Hello,
Sorry for my previous post, I copied directly from my script and I can now see how awful that looked.
I hope this attempt is better.
Background information
I am using qiime2-2020.8 and accessing this via a conda environment.
I have attempted to search for a similar issue on the forum.
Aim
Train feature classifiers with q2-feature-classifier using my own reference database for the functional target gene pmoA (methanotrophs).
Use the trained classifier to assign taxonomy to the methanotrophs in my environmental samples.
To do this, I have a file with representative sequences to which I want to assign taxonomy which I need to load into qiime2 as an artefact. I already did this because I cannot upload the original fasta file
rep_set90nonchimeras.qza (241.9 KB)
I have worked through the online tutorial Training feature classifiers with q2-feature-classifier — QIIME 2 2019.10.0 documentation using the example files provided, so I know the code works.
I then attempted to substitute my own files into the code.
I have a reference database for the functional target gene pmoA (methanotrophs) with the nucleotide sequence and their associated accession number pmoa7809_YangDB.qza (347.5 KB).
I already converted this to a .gza file as I cannot upload the original .fasta file.
I also have the complementary text file containing the accession numbers and the taxonomic lineage
pmoa4rdp1_qiime.txt (1006.1 KB)
I managed to get through all the way until I train the classifier with my own files. It is here that I encounter the following error message,
(1/1) Invalid value for '--i-reference-taxonomy': 'ref-taxonomy.gza' is not a
valid filepath
The code I have run
qrsh
source activate qiime2-2020.8
Importing rep-seqs into qiime2
qiime tools import
--input-path rep_set90nonchimeras.fna
--output-path rep_set90nonchimeras.gza
--type 'FeatureData[Sequence]'
My representative sequences are now converted to a featureData artefact
Training a classifier in Qiime 2
Create qiime2 artefacts (.gza files)
First we do this for the reference seqs which = the .fasta file
There were some . at the start of sequences in the database, therefore I had to remove these,
sed -i "/^>/! s/.//" pmoa7809_YangDB.fasta
qiime tools import
--type 'FeatureData[Sequence]'
--input-path pmoa7809_YangDB.fasta
--output-path pmoa7809_YangDB
Do the same for the associated txt taxonomy file which I checked doesn't have a header and looks same as example file.
qiime tools import
--type 'FeatureData[Taxonomy]'
--input-format HeaderlessTSVTaxonomyFormat
--input-path pmoa4rdp1_qiime.txt
--output-path ref-taxonomy
So, I now have the representative seqs I want to assign tax in the .gza format.

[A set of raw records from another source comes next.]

-- ==== Sys2Proof/Machine/Commands.lean ====
section
/-! DEFINITION. The effect of each command of the command code table (R163), taken in IDLE with its copy
of the parameter block: the checks in their order (section 9.4) and the effect. A refused command
completes with its result code and changes nothing else (R164). -/

namespace Sys2Proof.Machine

/-! ### OPEN_READ and OPEN_WRITE (R9 to R11) -/

/-- A window is valid: first is not above last, and last is below the fitted size (R3). -/
def Window.valid (w : Window) (fitted : Nat) : Bool := decide (w.first ≤ w.last ∧ w.last < fitted)

/-- The context OPEN_READ makes (R9), if its parameters pass check 3 of R11. -/
def Params.readContext (p : Params) : Option (Window × Stream) :=
  match p.window, p.depth with
  | some w, some d =>
    some (w, .read { window := w, cursor := w.first, fetchCursor := lineOf w.first, depth := d, fill := p[11],
                     queue := [], ended := false })
  | some _, none => none
  | none, _ => none

/-- The context OPEN_WRITE makes (R10), if its parameters pass check 3 of R11. -/
def Params.writeContext (p : Params) : Option (Window × Stream) :=
  match p.window with
  | some w =>
    some (w, .write { window := w, cursor := w.first, linger := p.byteAt 10, lingerTimer := none,
                      assembly := none, state := .opened })
  | none => none

/-- The last two checks of R11 and the opening of the stream. -/
def State.openContext (s : State) (n : StreamId) (w : Window) (c : Stream) : State :=
  if s.seq.memory ≠ .started then s.complete .notStarted
  else if w.valid s.timing.fittedSize then State.finish s ((s.setStream n c).complete .ok)
  else s.complete .outOfWindow

/-- The checks of R11 in their order. -/
def State.openStream (s : State) (p : Params) (made : Option (Window × Stream)) : State :=
  match p.stream with
  | none => s.complete .badStream
  | some n =>
    match s.streams[n], made with
    | .closed, some (w, c) => s.openContext n w c
    | .closed, none => s.complete .badParam
    | .read _, _ => s.complete .wrongState
    | .write _, _ => s.complete .wrongState

def runOpenRead (p : Params) (s : State) : State := s.openStream p p.readContext

def runOpenWrite (p : Params) (s : State) : State := s.openStream p p.writeContext

/-! ### SEEK, FLUSH and CLOSE (R16, R50 to R55, R69 to R73) -/

/-- The target lies in the window (R50, R69). -/
def Window.holds (w : Window) (t : Nat) : Bool := decide (w.first ≤ t ∧ t ≤ w.last)

def runSeek (p : Params) (s : State) : State :=
  match p.stream with
  | none => s.complete .badStream
  | some n =>
    match s.streams[n] with
    | .closed => s.complete .wrongState
    | .read r =>
      if r.window.holds p.target then State.finish s ((s.seekRead n r p.target).complete .ok)
      else s.complete .outOfWindow
    | .write w =>
      if w.window.holds p.target then State.finish s (s.writeStreamCommand n w .seek p)
      else s.complete .outOfWindow

def runFlush (p : Params) (s : State) : State :=
  match p.stream with
  | none => s.complete .badStream
  | some n =>
    match s.streams[n] with
    | .closed => s.complete .wrongState
    | .read _ => s.complete .wrongState
    | .write w => State.finish s (s.writeStreamCommand n w .flush p)

def runClose (p : Params) (s : State) : State :=
  match p.stream with
  | none => s.complete .badStream
  | some n =>
    match s.streams[n] with
    | .closed => s.complete .wrongState
    | .read r => State.finish s ((s.closeRead n r).complete .ok)
    | .write w => State.finish s (s.writeStreamCommand n w .close p)

/-! ### QUERY_STREAM (R18) -/

/-- The eight bytes of a stream's picture: state code, held count, cursor, and the fetch cursor of a
read stream. -/
def queryResult (c : Stream) (cursor fetchCursor : Nat) : Vector Byte 8 :=
  #v[c.stateCode, BitVec.ofNat 8 c.heldCount, byteOfNumber cursor 0, byteOfNumber cursor 1,
     byteOfNumber cursor 2, byteOfNumber fetchCursor 0, byteOfNumber fetchCursor 1,
     byteOfNumber fetchCursor 2]

def Stream.picture (c : Stream) : Vector Byte 8 :=
  match c with
  | .closed => Vector.replicate 8 0x00#8
  | .read r => queryResult c r.cursor r.fetchCursor
  | .write w => queryResult c w.cursor 0

def runQueryStream (p : Params) (s : State) : State :=
  match p.stream with
  | none => s.complete .badStream
  | some n => (s.writeResults s.streams[n].picture).complete .ok

/-! ### SYNC (R81) -/

/-- Every entry present is tagged; with none present SYNC_DONE is set. -/
def State.tagOrReport (s : State) : State :=
  if s.post.entries.isEmpty then s.mapEvents Events.setSyncDone else s.withPost s.post.tagAll

def runSync (s : State) : State := s.tagOrReport.complete .ok

/-! ### SUBMIT_JOB (R141) -/

/-- The job's ranges lie below the fitted size (R141, check 3). -/
def Job.fits (j : Job) (fitted : Nat) : Bool :=
  match j.work with
  | .copy a b => decide (a + j.length ≤ fitted ∧ b + j.length ≤ fitted)
  | .fill a _ => decide (a + j.length ≤ fitted)
  | .scan a _ _ _ => decide (a + j.length ≤ fitted)
  | .compare a b => decide (a + j.length ≤ fitted ∧ b + j.length ≤ fitted)

/-- The job joins the job queue at its tail; an IDLE engine starts it in the same event (R141,
R143). -/
def State.submit (s : State) (j : Job) : State := s.mapEngine fun e => { e with jobs := e.jobs ++ [j] }

def runSubmitJob (p : Params) (s : State) : State :=
  match p.job with
  | none => s.complete .badParam
  | some j =>
    if s.seq.memory ≠ .started then s.complete .notStarted
    else if !j.fits s.timing.fittedSize then s.complete .outOfWindow
    else if Config.jobPlaces ≤ s.engine.jobs.length then s.complete .queueFull
    else State.finish s ((s.submit j).complete .ok)

/-! ### CANCEL_JOB (R156) -/

/-- The queued jobs that carry a tag. -/
def Engine.queuedWith (e : Engine) (tag : Byte) : List Job := e.jobs.filter fun j => j.tag = tag

/-- The active job carries a tag. -/
def Engine.activeWith (e : Engine) (tag : Byte) : Bool :=
  match e.active with
  | some j => decide (j.job.tag = tag)
  | none => false

/-- The places free in the completion queue; a COMPLETING engine leaves none free (R156, check 2). -/
def Engine.freePlaces (e : Engine) : Nat :=
  match e.state with
  | .completing _ => 0
  | .idle => Config.jobPlaces - e.completions.length
  | .acquiring _ => Config.jobPlaces - e.completions.length
  | .running _ => Config.jobPlaces - e.completions.length

/-- The record of a job cancelled in the job queue (R156, step 1). -/
def Job.cancelledRecord (j : Job) : CompletionRecord :=
  { tag := j.tag, kind := j.work.kind, outcome := .cancelled, value := 0 }

/-- The queued jobs with the tag leave the job queue, each with its CANCELLED record (R156, step 1). -/
def Engine.removeQueued (e : Engine) (tag : Byte) : Engine :=
  { e with
    jobs := e.jobs.filter fun j => j.tag ≠ tag
    completions := e.completions ++ (e.queuedWith tag).map Job.cancelledRecord }

/-- The active job's cancel flag is set, and its presented request withdrawn (R156, step 2, R157). -/
def Engine.cancelActive (e : Engine) (tag : Byte) : Engine :=
  if e.activeWith tag then (e.mapActive fun j => { j with cancel := true }).withdrawRequest else e

/-- RESULT0 and RESULT1; the others are left (R156, step 3). -/
def cancelResult (r : Vector Byte 8) (removed : Nat) (flagged : Bool) : Vector Byte 8 :=
  (r.set 0 (BitVec.ofNat 8 removed)).set 1 (if flagged then 0x01#8 else 0x00#8)

def runCancelJob (p : Params) (s : State) : State :=
  let tag := p[0]
  let removed := (s.engine.queuedWith tag).length
  if removed = 0 ∧ !s.engine.activeWith tag then s.complete .noSuchJob
  else if s.engine.freePlaces < removed then s.complete .queueFull
  else State.finish s
    (((s.mapEngine fun e => (e.removeQueued tag).cancelActive tag).writeResults
      (cancelResult s.port.result removed (s.engine.activeWith tag))).complete .ok)

/-! ### TAKE_COMPLETION (R155) -/

/-- The engine with the head record taken: a COMPLETING engine's record joins the tail, and the engine
becomes IDLE (R155, step 1). -/
def Engine.takeHead (e : Engine) (rest : List CompletionRecord) : Engine :=
  match e.state with
  | .completing r => { e with state := .idle, completions := rest ++ [r] }
  | .idle => { e with completions := rest }
  | .acquiring _ => { e with completions := rest }
  | .running _ => { e with completions := rest }

/-- The eight RESULT bytes of a record (R155, step 2). -/
def CompletionRecord.bytes (r : CompletionRecord) (left : Nat) : Vector Byte 8 :=
  #v[r.tag, BitVec.ofNat 8 r.kind.code, BitVec.ofNat 8 r.outcome.code, byteOfNumber r.value 0,
     byteOfNumber r.value 1, byteOfNumber r.value 2, BitVec.ofNat 8 left, 0x00#8]

def runTakeCompletion (s : State) : State :=
  match s.engine.completions with
  | [] => s.complete .empty
  | r :: rest =>
    State.finish s
      (((s.mapEngine fun e => e.takeHead rest).writeResults
        (r.bytes (s.engine.takeHead rest).completions.length)).complete .ok)

/-! ### SET_TIMING, MEM_START and SET_CLOCK (R125, R127, R186) -/

def runSetTiming (p : Params) (s : State) : State :=
  if s.seq.memory ≠ .unstarted then s.complete .wrongState
  else match p.timing with
    | none => s.complete .badParam
    | some t => (s.withTiming t).complete .ok

def runMemStart (p : Params) (s : State) : State :=
  if s.seq.memory ≠ .unstarted then s.complete .wrongState else s.beginStartUp.stayExecuting .memStart p

def runSetClock (p : Params) (s : State) : State :=
  match p.divisor with
  | none => s.complete .badParam
  | some d => (s.withClock { s.clock with nextDivisor := some d }).complete .ok

/-! ### A write of COMMAND (R163) -/

/-- The command of a code, by the command code table; a code not in it completes with BAD_COMMAND. -/
def runCommand (code : Byte) (p : Params) (s : State) : State :=
  if code = 0x01#8 then runOpenRead p s
  else if code = 0x02#8 then runOpenWrite p s
  else if code = 0x03#8 then runSeek p s
  else if code = 0x04#8 then runFlush p s
  else if code = 0x05#8 then runClose p s
  else if code = 0x06#8 then runQueryStream p s
  else if code = 0x08#8 then runSync s
  else if code = 0x10#8 then runSubmitJob p s
  else if code = 0x11#8 then runCancelJob p s
  else if code = 0x12#8 then runTakeCompletion s
  else if code = 0x20#8 then runSetTiming p s
  else if code = 0x21#8 then runMemStart p s
  else if code = 0x22#8 then runSetClock p s
  else s.complete .badCommand

/-- A write of COMMAND is taken in IDLE, refused as busy in EXECUTING, and ignored in RESETTING
(R163). -/
def commandWrite (code : Byte) (s : State) : State :=
  match s.port.state with
  | .idle => runCommand code s.port.param s
  | .executing _ => s.mapEvents Events.setCmdRefused
  | .resetting => s

/-! ### Soft reset (R169) -/

/-- The owner's fetch carries the discard mark from this moment (R122). -/
def Bank.discardAtReset (b : Bank) : Bank :=
  { b with owner := b.owner.map fun o => if o.op = .fetch then { o with discard := true } else o }

/-- Every bank keeps its owner; the grant position becomes 9 (R122). -/
def Sequencer.softReset (q : Sequencer) : Sequencer :=
  { q with banks := q.banks.map Bank.discardAtReset, grantPos := 9 }

/-- A fetch lands in the slot. -/
def Sequencer.fetchesInto (q : Sequencer) (k : SlotId) : Bool :=
  q.banks.toList.any fun b => match b.owner with
    | some o => decide (o.op = .fetch ∧ o.slot = k)
    | none => false

/-- What becomes of a slot at entry to RESETTING, by its owner (R32). -/
def State.resetOwner (s : State) (k : SlotId) : Owner :=
  if s.seq.fetchesInto k then .discard
  else if s.post.entries.any fun e => e.storesFrom k then .post
  else .free

/-- The pool at entry to RESETTING: the claim list empty, the grant position 8 (R32). -/
def State.resetPool (s : State) : Pool :=
  { slots := Vector.ofFn fun k => { s.pool.slots[k] with owner := s.resetOwner k }
    claims := Vector.replicate 9 none
    grantPos := 8 }

/-- The Command Port at entry to RESETTING: the parameter block is kept (R169). -/
def Port.softReset (p : Port) : Port :=
  { p with result := Vector.replicate 8 0x00#8, lastResult := .ok, state := .resetting }

/-- Every stream is CLOSED (R57, R82). -/
def State.closeStreams (s : State) : State := { s with streams := Vector.replicate 8 .closed }

/-- Entry to RESETTING (R169, R32, R83, R122, R132, R159). -/
def State.enterResetting (s : State) : State :=
  (((((((s.withPool s.resetPool).closeStreams).withPost s.post.softReset).withEngine Engine.reset).mapSeq
    Sequencer.softReset).withPort s.port.softReset)).abandonStartUp

/-- A write of CONTROL with bit 0 set starts a soft reset in IDLE and EXECUTING; in RESETTING it is
ignored (R168). -/
def controlWrite (v : Byte) (s : State) : State :=
  if v.getLsbD 0 && !s.isResetting then State.finish s s.enterResetting else s

end Sys2Proof.Machine
end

I now also have the reference database seqs and the associated taxonomy to those sequences in .gza format.
Extract reference reads
The notes associated with this section suggest not to include the min and max length and the --truncated option when using paired end for non-tax gene.
qiime feature-classifier extract-reads
--i-sequences pmoa7809_YangDB.qza
--p-f-primer GGNGACTGGGACTTCTGG
--p-r-primer ACGTCCTTACCGAAGGT
--o-reads pmoA_ref-seqs
Train the classifier
qiime feature-classifier fit-classifier-naive-bayes
--i-reference-reads pmoA_ref-seqs.qza
--i-reference-taxonomy ref-taxonomy.gza
--o-classifier classifier.qza
Error message
What is the exact error message? If you didn't run the command with the --verbose
flag, please re-run and copy-and-paste the results.
There was a problem with the command:
(1/1) Invalid value for '--i-reference-taxonomy': 'ref-taxonomy.gza' is not a
valid filepath
I have tried with various iterations of the output filenames with and without the output filename as
filename.gza
or
filename
For example,
When I look at the file imported when typing,
qiime tools import
–type ‘FeatureData[Sequence]’
–input-path pmoa7809_YangDB.fasta
–output-path pmoa7809_YangDB.gza
In the directory, this file is called pmoa7809_YangDB.gza.gza
Therefore I chose not to add the extension on to the output file name.
qiime tools import
–type ‘FeatureData[Sequence]’
–input-path pmoa7809_YangDB.fasta
–output-path pmoa7809_YangDB
So then when I look at this file in the directory, I see pmoa7809_YangDB.gza
I wonder if there is an issue occurring here.
Please let me know if this is clearer?